Monday, 24 March 2014

Time Flies When You're Having Fun

Dad just scanned in a picture of my first "race" (it was a fun run, really) and sent it to me.  It was back in the early days of the Austin Running Club.  The nation was celebrating its bicentennial, which meant the ARC hosted a 1 mile fun run, Mom fired up the sewing machine and made us all matching Stars & Stripes tops, and I got to do my first race at the ripe old age of 3.  I can't recollect how long it took, but I know it was a PB!

Nearly 4 decades later, the hike & bike trail at Town Lake (now Ladybird Johnson Lake) is still one of my favourite places in the world. Every twist, turn, bridge, and hill seems to hold a memory of one run or another.  When I was very little, Dad would do his run, and Mom was stuck walking with us as we ran/walked/sat.  I can still point out the scar on my right knee from when I fell running downhill (sound familiar?), chasing my older siblings near the gazebo over by the Congress Street bridge.  When I was in high school, racing duathlons, Dad & I would head to the lake once or twice a week after work in the summer to put in some sunny miles.  The little wooden bridge over Barton Creek always meant I was near the water fountain, if I was on the anti-clockwise loop.  Little things, important things.

Nearly 38 years ago, I wasn't quite so tall. Even then, I liked to look at the scenery.

This weekend, I joined our local Sports Relief Mile in Pershore.  Ostensibly, I was out drumming up support for EVRC's local 10K on July 13th, but in the end I just couldn't pass up the chance to run around a park surrounded by runners, walkers, and pram pushers/passengers.  As a race director, I frequently have to set out age limits and rules, fill in risk assessments, and play with bits of red tape. But as I was jogging about the park, chatting with a local teacher who received great support from his primary school students, watching parents sheltering their little ones under trees when the hail became corn-kernel-sized, I was on the other side, enjoying one of the best things in the world - people out running around having fun (once the hail stopped).

Hopefully, in a few decades, some of those little kids I saw on Saturday will look back at pictures of them with their first medal and see the start of a lifetime of happy running memories.  Running comes naturally to most of us, or it did once, and so does laughing and smiling while we do it.

Now, it's time to turn off the PC, get out, have fun, and make some new memories.

Friday, 14 March 2014

Running Diaries - you keep one, but do you use it?

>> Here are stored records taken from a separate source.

/-! ### No step faults (R290) -/

/-- The invariants read none of the model's inputs. -/
theorem CoreInvariant.accept_arrive {s : State} (h : CoreInvariant s) (r : Request) (rest : List Request) :
    CoreInvariant (accept r rest (arrive s)) := by
  rw [accept, arrive_frame]
  exact ⟨h.ring.congr rfl rfl rfl rfl rfl rfl rfl rfl,
    h.latch.congr rfl rfl rfl rfl rfl rfl rfl rfl h.latch.triggerEngaged, h.memory⟩

/-- Every step keeps the three invariants together. -/
theorem step_invariant {s t : State} (h : CoreInvariant s) (hs : step s = .next t) : CoreInvariant t :=
  ⟨ringInvariantKept s t h.ring hs, latchInvariantKept s t h.latch hs, memoryCanonicalKept s t h.memory hs⟩

/-- The event cannot be run: an INGEST while engaged whose block is not `spp` words long (R299). -/
def WrongBlock (i : Instr) (s : State) : Prop :=
  (∃ idx val, i = .ingest idx val) ∧ s.engaged = true ∧ s.operand.length ≠ s.spp.toNat

/-- INGEST from the invariant: Ignored, refused for its block, or taken, since R59 (a) and R75 rule the stops out. -/
theorem exec_ingest_answers {s : State} (h : CoreInvariant s) (idx val : Half) :
    (∃ t, exec (.ingest idx val) s = .next t) ∨
      (exec (.ingest idx val) s = .refused .blockLength ∧ WrongBlock (.ingest idx val) s) := by
  have hn := h.ring.ringSize
  cases he : s.engaged with
  | false => exact .inl ⟨_, exec_ingest_disengaged hn he idx val⟩
  | true =>
    by_cases hl : s.operand.length = s.spp.toNat
    · exact .inl ⟨_, exec_ingest ⟨hn, he, hl, h.ring.indices, h.latch.latchesOk he⟩ idx val⟩
    · exact .inr ⟨exec_ingest_wrongLength hn he hl idx val, ⟨idx, val, rfl⟩, he, hl⟩

/-- TXDONE from the invariant: Ignored, or a completion, since R59 (a) rules the stop out. -/
theorem exec_txdone_answers {s : State} (h : CoreInvariant s) (idx val : Half) :
    ∃ t, exec (.txdone idx val) s = .next t := by
  have hn := h.ring.ringSize
  cases hb : s.txBusy with
  | false => exact ⟨_, exec_txdone_free hn hb idx val⟩
  | true => exact ⟨_, exec_txdone hn h.ring.indices hb idx val⟩

/-- From the invariant an operation answers a next state or is refused its block: only INGEST and TXDONE check more than
the contract. -/
theorem exec_answers {s : State} (h : CoreInvariant s) (i : Instr) :
    (∃ t, exec i s = .next t) ∨ (exec i s = .refused .blockLength ∧ WrongBlock i s) := by
  cases i
  case ingest idx val => exact exec_ingest_answers h idx val
  case txdone idx val => exact .inl (exec_txdone_answers h idx val)
  all_goals exact .inl ⟨_, inContract_of h.ring.ringSize _⟩

/-- The write of a reserved code is never refused for its value (R106). -/
theorem selectReserved_answers {s : State} (hn : 2 ≤ s.params.ringSlots) (e : Encoded) :
    ∃ t, selectReserved e s = .next t := by
  cases e <;> exact ⟨_, inContract_of hn _⟩

/-- A step whose taken event is of no row of the table is the write of a reserved code. -/
theorem step_of_reserved {s : State} {r : Request} {rest : List Request} {e : DecodeError}
    (hr : takeNext (arrive s).pending = some (r, rest)) (he : decode r.word = .error e) :
    step s = selectReserved r.word (accept r rest (arrive s)) := by
  simp only [step, hr, runRequest, he]

/-- Settles O50: a step is idle, the write of a reserved code or an operation, each on a state that meets the invariants;
they rule the model's stops out, and every answered step keeps them. -/
theorem stepNeverFaults : Obligations.StepNeverFaults := by
  intro s h
  have hnext : (∃ t, step s = .next t) → ∃ t, step s = .next t ∧ CoreInvariant t :=
    fun ⟨t, ht⟩ => ⟨t, ht, step_invariant h ht⟩
  rcases htake : takeNext (arrive s).pending with _ | ⟨r, rest⟩
  · exact .inl (hnext ⟨_, step_of_idle (eq_nil_of_takeNext_none htake) h.ring.ringSize⟩)
  have hcore := h.accept_arrive r rest
  rcases hdecode : decode r.word with e | i
  · have hstep := step_of_reserved htake hdecode
    exact .inl (hnext (hstep ▸ selectReserved_answers hcore.ring.ringSize r.word))
  · have hstep := step_of_decoded htake hdecode
    rcases exec_answers hcore i with ht | ⟨hrefused, ⟨idx, val, rfl⟩, he, hl⟩
    · exact .inl (hnext (hstep ▸ ht))
    · exact .inr ⟨hstep.trans hrefused, r, rest, idx, val, rfl, hdecode, by simpa using he, by simpa using hl⟩

end Sys2Proof.Machine
end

Judging by the volume of Facebook and Twitter chat, most runners do keep (and share) records of their runs.  Whether it's Strave, Runkeeper, Garmin Connect, vast home-made spreadsheets (yes, that's me), a blog, or good old handwriting, we keep a log of anything from number of miles run to the number of jellybabies consumed.  It's a great way to give ourselves a pat on the back, a little gold star, just for going out and doing what we want to.

But how many of us actually use the running diary for anything other than annoying our non-running friends & families or for ammo in the "I kicked your butt on that segment last Tuesday" conversations with our running buddies?  When was the last time you went back and actually analyzed your diary for something more subtle than "how fast did I do my 800m reps last month?"

What brings this to mind?  Well, this week I managed to complete a (not very) whopping 42.5 training miles, including some good trail runs and a full speed session.  It's the first good quality week I've had in ages, and I wanted to know just how long "ages" really was.

So, I dragged out the spreadsheet and hunted for weekly mileage over 40 that didn't actually include an ultra.  After all, weekly mileage that's 90-100% on one day doesn't really count as a quality week.  A quality day, yes, but that's only 1/7th of a week.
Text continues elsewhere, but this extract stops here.